=== Records provided ===
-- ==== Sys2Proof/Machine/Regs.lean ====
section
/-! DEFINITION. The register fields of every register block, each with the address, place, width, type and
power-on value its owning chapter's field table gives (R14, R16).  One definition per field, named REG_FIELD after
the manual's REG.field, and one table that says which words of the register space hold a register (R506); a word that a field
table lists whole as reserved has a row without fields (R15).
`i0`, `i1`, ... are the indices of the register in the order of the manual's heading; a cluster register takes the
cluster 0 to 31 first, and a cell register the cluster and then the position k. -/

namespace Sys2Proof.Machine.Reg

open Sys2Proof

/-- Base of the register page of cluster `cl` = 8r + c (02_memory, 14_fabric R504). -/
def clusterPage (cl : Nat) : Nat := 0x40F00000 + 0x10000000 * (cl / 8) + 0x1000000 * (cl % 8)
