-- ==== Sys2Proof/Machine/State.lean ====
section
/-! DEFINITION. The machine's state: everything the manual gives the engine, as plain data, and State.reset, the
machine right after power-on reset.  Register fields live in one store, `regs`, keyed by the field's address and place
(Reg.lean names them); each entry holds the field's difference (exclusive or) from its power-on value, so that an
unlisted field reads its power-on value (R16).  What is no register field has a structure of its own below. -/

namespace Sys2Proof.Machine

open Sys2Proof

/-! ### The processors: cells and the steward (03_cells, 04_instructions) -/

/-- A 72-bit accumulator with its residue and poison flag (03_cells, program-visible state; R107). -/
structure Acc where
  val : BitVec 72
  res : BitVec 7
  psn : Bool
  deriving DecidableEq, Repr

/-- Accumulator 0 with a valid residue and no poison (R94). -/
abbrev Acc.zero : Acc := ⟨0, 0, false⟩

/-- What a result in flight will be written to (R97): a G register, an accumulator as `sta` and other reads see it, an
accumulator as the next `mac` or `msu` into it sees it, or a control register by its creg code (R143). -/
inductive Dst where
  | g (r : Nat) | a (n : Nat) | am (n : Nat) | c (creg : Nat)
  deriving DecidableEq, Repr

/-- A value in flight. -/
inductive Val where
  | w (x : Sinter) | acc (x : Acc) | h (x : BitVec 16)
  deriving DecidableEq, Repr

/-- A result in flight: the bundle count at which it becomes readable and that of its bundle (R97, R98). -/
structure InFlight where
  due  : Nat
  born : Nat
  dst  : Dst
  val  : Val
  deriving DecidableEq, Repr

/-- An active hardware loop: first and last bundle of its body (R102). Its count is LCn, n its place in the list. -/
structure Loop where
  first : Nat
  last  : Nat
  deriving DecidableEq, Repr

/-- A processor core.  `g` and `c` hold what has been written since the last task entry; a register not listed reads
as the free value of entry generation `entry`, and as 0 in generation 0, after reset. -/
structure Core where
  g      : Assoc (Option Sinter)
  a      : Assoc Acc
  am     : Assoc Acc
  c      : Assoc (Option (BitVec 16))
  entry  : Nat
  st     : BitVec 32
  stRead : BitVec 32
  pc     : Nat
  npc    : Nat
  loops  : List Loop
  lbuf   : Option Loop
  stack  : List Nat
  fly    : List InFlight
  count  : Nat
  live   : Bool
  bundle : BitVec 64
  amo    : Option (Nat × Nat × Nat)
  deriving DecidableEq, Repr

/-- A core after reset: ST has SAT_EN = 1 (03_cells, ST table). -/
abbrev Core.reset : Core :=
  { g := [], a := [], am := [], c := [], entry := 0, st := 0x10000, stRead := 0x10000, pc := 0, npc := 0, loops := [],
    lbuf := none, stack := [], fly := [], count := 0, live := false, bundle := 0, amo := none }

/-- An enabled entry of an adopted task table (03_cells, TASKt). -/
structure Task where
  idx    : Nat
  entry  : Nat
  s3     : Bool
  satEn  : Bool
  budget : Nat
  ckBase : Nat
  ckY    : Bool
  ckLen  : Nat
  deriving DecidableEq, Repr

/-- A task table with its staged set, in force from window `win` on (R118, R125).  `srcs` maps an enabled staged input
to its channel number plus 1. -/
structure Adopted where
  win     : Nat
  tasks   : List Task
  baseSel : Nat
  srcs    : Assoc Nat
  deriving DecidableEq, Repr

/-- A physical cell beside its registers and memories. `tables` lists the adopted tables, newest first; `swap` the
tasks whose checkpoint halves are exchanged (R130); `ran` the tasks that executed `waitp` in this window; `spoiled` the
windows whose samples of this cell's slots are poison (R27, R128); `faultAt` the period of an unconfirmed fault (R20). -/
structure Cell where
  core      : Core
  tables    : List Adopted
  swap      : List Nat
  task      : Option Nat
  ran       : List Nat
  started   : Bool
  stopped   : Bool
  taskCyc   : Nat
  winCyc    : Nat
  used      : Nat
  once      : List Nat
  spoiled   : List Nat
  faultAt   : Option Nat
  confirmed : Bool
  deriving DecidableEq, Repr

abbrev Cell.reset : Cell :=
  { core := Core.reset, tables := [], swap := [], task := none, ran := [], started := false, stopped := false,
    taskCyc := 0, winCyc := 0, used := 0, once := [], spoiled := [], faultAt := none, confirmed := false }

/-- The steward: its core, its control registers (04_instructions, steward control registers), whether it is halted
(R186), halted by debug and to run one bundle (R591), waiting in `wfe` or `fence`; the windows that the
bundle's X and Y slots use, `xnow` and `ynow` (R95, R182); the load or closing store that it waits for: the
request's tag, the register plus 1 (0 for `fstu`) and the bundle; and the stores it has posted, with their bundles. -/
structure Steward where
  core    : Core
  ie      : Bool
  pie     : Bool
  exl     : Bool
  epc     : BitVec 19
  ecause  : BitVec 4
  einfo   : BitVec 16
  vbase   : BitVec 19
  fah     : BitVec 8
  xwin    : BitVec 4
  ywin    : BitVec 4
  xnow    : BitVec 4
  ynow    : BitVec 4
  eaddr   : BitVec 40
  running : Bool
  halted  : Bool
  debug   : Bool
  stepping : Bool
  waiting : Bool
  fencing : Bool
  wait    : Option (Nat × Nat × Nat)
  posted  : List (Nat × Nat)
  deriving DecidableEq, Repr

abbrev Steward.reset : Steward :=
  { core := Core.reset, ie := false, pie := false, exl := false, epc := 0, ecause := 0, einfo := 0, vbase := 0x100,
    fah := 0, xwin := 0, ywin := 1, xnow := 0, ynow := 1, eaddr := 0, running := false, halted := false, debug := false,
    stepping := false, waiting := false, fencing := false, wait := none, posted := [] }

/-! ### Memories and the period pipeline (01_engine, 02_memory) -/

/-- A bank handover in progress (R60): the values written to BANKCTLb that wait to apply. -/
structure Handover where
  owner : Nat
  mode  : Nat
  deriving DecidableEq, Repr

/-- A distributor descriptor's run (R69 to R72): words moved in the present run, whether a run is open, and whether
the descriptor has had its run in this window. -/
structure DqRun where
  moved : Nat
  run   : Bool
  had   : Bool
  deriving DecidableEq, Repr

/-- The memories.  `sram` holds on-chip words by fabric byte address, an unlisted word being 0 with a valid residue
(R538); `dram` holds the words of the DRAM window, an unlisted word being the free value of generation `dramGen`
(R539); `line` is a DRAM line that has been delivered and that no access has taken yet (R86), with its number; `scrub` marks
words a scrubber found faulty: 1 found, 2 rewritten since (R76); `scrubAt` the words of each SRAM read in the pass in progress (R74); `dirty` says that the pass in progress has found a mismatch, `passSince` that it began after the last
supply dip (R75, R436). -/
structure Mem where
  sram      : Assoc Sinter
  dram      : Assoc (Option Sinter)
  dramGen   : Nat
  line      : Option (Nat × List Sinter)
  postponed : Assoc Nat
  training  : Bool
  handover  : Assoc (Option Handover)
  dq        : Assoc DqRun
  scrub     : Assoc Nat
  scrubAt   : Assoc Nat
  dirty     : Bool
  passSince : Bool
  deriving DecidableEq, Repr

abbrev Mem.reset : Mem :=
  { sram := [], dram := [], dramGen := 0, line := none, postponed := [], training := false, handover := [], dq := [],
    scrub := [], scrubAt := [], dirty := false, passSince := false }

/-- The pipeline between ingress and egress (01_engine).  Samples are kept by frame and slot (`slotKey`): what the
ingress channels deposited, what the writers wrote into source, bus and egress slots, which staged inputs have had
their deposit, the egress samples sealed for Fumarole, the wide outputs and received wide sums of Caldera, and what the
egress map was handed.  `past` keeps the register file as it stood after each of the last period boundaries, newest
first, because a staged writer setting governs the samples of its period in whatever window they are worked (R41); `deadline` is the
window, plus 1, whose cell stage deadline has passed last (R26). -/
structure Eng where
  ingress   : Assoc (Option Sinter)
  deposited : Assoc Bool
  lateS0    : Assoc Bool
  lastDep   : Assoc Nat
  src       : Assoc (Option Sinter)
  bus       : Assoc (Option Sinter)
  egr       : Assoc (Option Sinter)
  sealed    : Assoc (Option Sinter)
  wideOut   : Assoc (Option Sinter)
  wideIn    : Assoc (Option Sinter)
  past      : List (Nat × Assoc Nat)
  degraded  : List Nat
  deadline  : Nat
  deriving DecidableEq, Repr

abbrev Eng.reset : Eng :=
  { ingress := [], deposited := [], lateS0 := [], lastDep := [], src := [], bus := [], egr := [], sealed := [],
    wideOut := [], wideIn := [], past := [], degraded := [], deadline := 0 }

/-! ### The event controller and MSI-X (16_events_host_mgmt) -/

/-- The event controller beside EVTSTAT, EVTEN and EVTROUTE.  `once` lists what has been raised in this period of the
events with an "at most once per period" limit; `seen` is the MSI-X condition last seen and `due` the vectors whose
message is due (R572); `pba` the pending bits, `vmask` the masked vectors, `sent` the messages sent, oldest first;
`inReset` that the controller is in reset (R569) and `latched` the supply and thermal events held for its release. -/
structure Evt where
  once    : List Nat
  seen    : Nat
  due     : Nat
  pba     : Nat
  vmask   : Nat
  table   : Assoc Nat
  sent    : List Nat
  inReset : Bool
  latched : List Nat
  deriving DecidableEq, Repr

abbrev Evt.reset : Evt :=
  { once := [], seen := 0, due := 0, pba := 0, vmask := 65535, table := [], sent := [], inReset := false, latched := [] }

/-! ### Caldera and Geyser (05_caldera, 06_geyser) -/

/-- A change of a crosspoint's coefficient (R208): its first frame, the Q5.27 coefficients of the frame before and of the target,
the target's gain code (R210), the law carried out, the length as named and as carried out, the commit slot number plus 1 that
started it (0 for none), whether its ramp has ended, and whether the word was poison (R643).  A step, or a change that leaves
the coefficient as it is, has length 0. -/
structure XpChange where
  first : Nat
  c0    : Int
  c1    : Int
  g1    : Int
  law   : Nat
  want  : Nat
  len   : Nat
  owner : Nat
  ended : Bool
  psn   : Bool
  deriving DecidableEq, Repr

=== What this task involves ===
Please report all lines in the entries where "coefficient" appears.

=== Response ===
/-- A change of a crosspoint's coefficient (R208): its first frame, the Q5.27 coefficients of the frame before and of the target,
the coefficient as it is, has length 0. -/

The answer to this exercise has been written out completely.